Input data —
* * * *
-- ==== Sys2Proof/Machine/Dispatch.lean ====
section
/-!
DEFINITION. The dispatch: one meaning per instruction, in the order of 30_encoding.md R74. On entry PC reads a + 2
(40_step.md R93).
-/

namespace Sys2Proof.Machine

/-- `execute(ins)` of R90. -/
def exec (i : Instr) (s : State) : Host.Outcome State Fault Refusal :=
  match i with
  | .jp nnn => Sys2Proof.Machine.execJp nnn s
  | .call nnn => Sys2Proof.Machine.execCall nnn s
  | .ret => Sys2Proof.Machine.execRet s
  | .jpV0 nnn => Sys2Proof.Machine.execJpV0 nnn s
  | .seImm x nn => Sys2Proof.Machine.execSeImm x nn s
  | .sneImm x nn => Sys2Proof.Machine.execSneImm x nn s
  | .seReg x y => Sys2Proof.Machine.execSeReg x y s
  | .sneReg x y => Sys2Proof.Machine.execSneReg x y s
  | .ldImm x nn => Sys2Proof.Machine.execLdImm x nn s
  | .addImm x nn => Sys2Proof.Machine.execAddImm x nn s
  | .ldReg x y => Sys2Proof.Machine.execLdReg x y s
  | .orReg x y => Sys2Proof.Machine.execOrReg x y s
  | .andReg x y => Sys2Proof.Machine.execAndReg x y s
  | .xorReg x y => Sys2Proof.Machine.execXorReg x y s
  | .addReg x y => Sys2Proof.Machine.execAddReg x y s
  | .subReg x y => Sys2Proof.Machine.execSubReg x y s
  | .shr x y => Sys2Proof.Machine.execShr x y s
  | .subn x y => Sys2Proof.Machine.execSubn x y s
  | .shl x y => Sys2Proof.Machine.execShl x y s
  | .rnd x nn => Sys2Proof.Machine.execRnd x nn s
  | .ldI nnn => Sys2Proof.Machine.execLdI nnn s
  | .addI x => Sys2Proof.Machine.execAddI x s
  | .ldF x => Sys2Proof.Machine.execLdF x s
  | .ldB x => Sys2Proof.Machine.execLdB x s
  | .stRegs x => Sys2Proof.Machine.execStRegs x s
  | .ldRegs x => Sys2Proof.Machine.execLdRegs x s
  | .cls => Sys2Proof.Machine.execCls s
  | .drw x y n => Sys2Proof.Machine.execDrw x y n s
  | .skp x => Sys2Proof.Machine.execSkp x s
  | .sknp x => Sys2Proof.Machine.execSknp x s
  | .ldKey x => Sys2Proof.Machine.execLdKey x s
  | .setDt x => Sys2Proof.Machine.execSetDt x s
  | .setSt x => Sys2Proof.Machine.execSetSt x s
  | .getDt x => Sys2Proof.Machine.execGetDt x s

end Sys2Proof.Machine
end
* * * *
What is expected — Each record above needs to be transcribed word for word.

Task result —
-- ==== Sys2Proof/Machine/Dispatch.lean ====
section
/-!
DEFINITION. The dispatch: one meaning per instruction, in the order of 30_encoding.md R74. On entry PC reads a + 2
(40_step.md R93).
-/

namespace Sys2Proof.Machine

/-- `execute(ins)` of R90. -/
def exec (i : Instr) (s : State) : Host.Outcome State Fault Refusal :=
  match i with
  | .jp nnn => Sys2Proof.Machine.execJp nnn s
  | .call nnn => Sys2Proof.Machine.execCall nnn s
  | .ret => Sys2Proof.Machine.execRet s
  | .jpV0 nnn => Sys2Proof.Machine.execJpV0 nnn s
  | .seImm x nn => Sys2Proof.Machine.execSeImm x nn s
  | .sneImm x nn => Sys2Proof.Machine.execSneImm x nn s
  | .seReg x y => Sys2Proof.Machine.execSeReg x y s
  | .sneReg x y => Sys2Proof.Machine.execSneReg x y s
  | .ldImm x nn => Sys2Proof.Machine.execLdImm x nn s
  | .addImm x nn => Sys2Proof.Machine.execAddImm x nn s
  | .ldReg x y => Sys2Proof.Machine.execLdReg x y s
  | .orReg x y => Sys2Proof.Machine.execOrReg x y s
  | .andReg x y => Sys2Proof.Machine.execAndReg x y s
  | .xorReg x y => Sys2Proof.Machine.execXorReg x y s
  | .addReg x y => Sys2Proof.Machine.execAddReg x y s
  | .subReg x y => Sys2Proof.Machine.execSubReg x y s
  | .shr x y => Sys2Proof.Machine.execShr x y s
  | .subn x y => Sys2Proof.Machine.execSubn x y s
  | .shl x y => Sys2Proof.Machine.execShl x y s
  | .rnd x nn => Sys2Proof.Machine.execRnd x nn s
  | .ldI nnn => Sys2Proof.Machine.execLdI nnn s
  | .addI x => Sys2Proof.Machine.execAddI x s
  | .ldF x => Sys2Proof.Machine.execLdF x s
  | .ldB x => Sys2Proof.Machine.execLdB x s
  | .stRegs x => Sys2Proof.Machine.execStRegs x s
  | .ldRegs x => Sys2Proof.Machine.execLdRegs x s
  | .cls => Sys2Proof.Machine.execCls s
  | .drw x y n => Sys2Proof.Machine.execDrw x y n s
  | .skp x => Sys2Proof.Machine.execSkp x s
  | .sknp x => Sys2Proof.Machine.execSknp x s
  | .ldKey x => Sys2Proof.Machine.execLdKey x s
  | .setDt x => Sys2Proof.Machine.execSetDt x s
  | .setSt x => Sys2Proof.Machine.execSetSt x s
  | .getDt x => Sys2Proof.Machine.execGetDt x s

end Sys2Proof.Machine
end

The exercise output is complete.